▶ [Work required] Below are records; please set down exactly the lines from the first through the one containing "def maxLength : Nat := 15".
**** Material provided
-- ==== Sys2Proof/Config.lean ====
section
/-! DEFINITION. What the machine fixes once, and the values the spec leaves free. -/

namespace Sys2Proof.Config

/-- The longest instruction; a longer one is `#GP(0)` (30_encoding.md R60, R80 row 9). -/
def maxLength : Nat := 15

/-- Free value: the flag bits drawn after a SIMD floating-point fault. 40_conversion.md R106 says that MXCSR.IE and
MXCSR.PE are then each the old value or 1, and not which. Applied to the draw counter of State (log 9). -/
opaque freeFlag : Nat → Bool

/-- Free constant: the processor signature that RDX holds after reset (10_state.md R35, row `GPR[n]`), whose value the
spec does not give; nor does it give its width, which is PRESUMED to be 32 bits (log 8). -/
opaque processorSignature : BitVec 32

end Sys2Proof.Config
end

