-- ==== Sys2Proof/Laws/PerInstr.lean ====
section
/-! SUPPORT. Facts about every instruction as syntax, one lemma per constructor (LAWS.json). -/

namespace Sys2Proof.Laws

/-- The fields of an instruction name it: its row and all its operands. -/
def FieldsRoundTrip.Statement (i : Instr) : Prop := i.fields.toInstr = i

/-- The shape, the form and the masking of an instruction's fields go together. -/
def FieldsCoherent.Statement (i : Instr) : Prop := i.fields.coherent

theorem FieldsRoundTrip.sse (n : Nat) (p : Prefixes) (d : VReg) (o : Operand) : Statement (.sse n p d o) := rfl
theorem FieldsRoundTrip.sseRex (n : Nat) (p : Prefixes) (d : VReg) (o : Operand) : Statement (.sseRex n p d o) := rfl
theorem FieldsRoundTrip.vex128c5 (p : Prefixes) (d : VReg) (o : Operand) : Statement (.vex128c5 p d o) := rfl
theorem FieldsRoundTrip.vex128c4 (p : Prefixes) (d : VReg) (o : Operand) : Statement (.vex128c4 p d o) := rfl
theorem FieldsRoundTrip.vex256c5 (p : Prefixes) (d : VReg) (o : Operand) : Statement (.vex256c5 p d o) := rfl
theorem FieldsRoundTrip.vex256c4 (p : Prefixes) (d : VReg) (o : Operand) : Statement (.vex256c4 p d o) := rfl
theorem FieldsRoundTrip.evex128 (p : Prefixes) (d : VReg) (m : Masking) (o : Operand) : Statement (.evex128 p d m o) := rfl
theorem FieldsRoundTrip.evex128b (p : Prefixes) (d : VReg) (m : Masking) (a : Address) : Statement (.evex128b p d m a) := rfl
theorem FieldsRoundTrip.evex256 (p : Prefixes) (d : VReg) (m : Masking) (o : Operand) : Statement (.evex256 p d m o) := rfl
theorem FieldsRoundTrip.evex256b (p : Prefixes) (d : VReg) (m : Masking) (a : Address) : Statement (.evex256b p d m a) := rfl
theorem FieldsRoundTrip.evex512 (p : Prefixes) (d : VReg) (m : Masking) (o : Operand) : Statement (.evex512 p d m o) := rfl
theorem FieldsRoundTrip.evex512b (p : Prefixes) (d : VReg) (m : Masking) (o : Operand) : Statement (.evex512b p d m o) := rfl

theorem FieldsCoherent.sse (n : Nat) (p : Prefixes) (d : VReg) (o : Operand) : Statement (.sse n p d o) := ⟨rfl, rfl, rfl⟩
theorem FieldsCoherent.sseRex (n : Nat) (p : Prefixes) (d : VReg) (o : Operand) : Statement (.sseRex n p d o) := ⟨rfl, rfl, rfl⟩
theorem FieldsCoherent.vex128c5 (p : Prefixes) (d : VReg) (o : Operand) : Statement (.vex128c5 p d o) := ⟨.inl rfl, rfl, rfl, rfl⟩
theorem FieldsCoherent.vex128c4 (p : Prefixes) (d : VReg) (o : Operand) : Statement (.vex128c4 p d o) := ⟨.inl rfl, rfl, rfl, rfl⟩
theorem FieldsCoherent.vex256c5 (p : Prefixes) (d : VReg) (o : Operand) : Statement (.vex256c5 p d o) := ⟨.inr rfl, rfl, rfl, rfl⟩
theorem FieldsCoherent.vex256c4 (p : Prefixes) (d : VReg) (o : Operand) : Statement (.vex256c4 p d o) := ⟨.inr rfl, rfl, rfl, rfl⟩
theorem FieldsCoherent.evex128 (p : Prefixes) (d : VReg) (m : Masking) (o : Operand) : Statement (.evex128 p d m o) := ⟨.inl rfl, rfl, fun h _ => Bool.noConfusion h⟩
theorem FieldsCoherent.evex128b (p : Prefixes) (d : VReg) (m : Masking) (a : Address) : Statement (.evex128b p d m a) := ⟨.inl rfl, rfl, fun _ _ => rfl⟩
theorem FieldsCoherent.evex256 (p : Prefixes) (d : VReg) (m : Masking) (o : Operand) : Statement (.evex256 p d m o) := ⟨.inr (.inl rfl), rfl, fun h _ => Bool.noConfusion h⟩
theorem FieldsCoherent.evex256b (p : Prefixes) (d : VReg) (m : Masking) (a : Address) : Statement (.evex256b p d m a) := ⟨.inr (.inl rfl), rfl, fun _ _ => rfl⟩
theorem FieldsCoherent.evex512 (p : Prefixes) (d : VReg) (m : Masking) (o : Operand) : Statement (.evex512 p d m o) := ⟨.inr (.inr rfl), rfl, fun _ h => absurd rfl h⟩
theorem FieldsCoherent.evex512b (p : Prefixes) (d : VReg) (m : Masking) (o : Operand) : Statement (.evex512b p d m o) := ⟨.inr (.inr rfl), rfl, fun _ h => absurd rfl h⟩

end Sys2Proof.Laws
end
********
▶ [Reply]
-- ==== Sys2Proof/Config.lean ====
section
/-! DEFINITION. What the machine fixes once, and the values the spec leaves free. -/

namespace Sys2Proof.Config

/-- The longest instruction; a longer one is `#GP(0)` (30_encoding.md R60, R80 row 9). -/
def maxLength : Nat := 15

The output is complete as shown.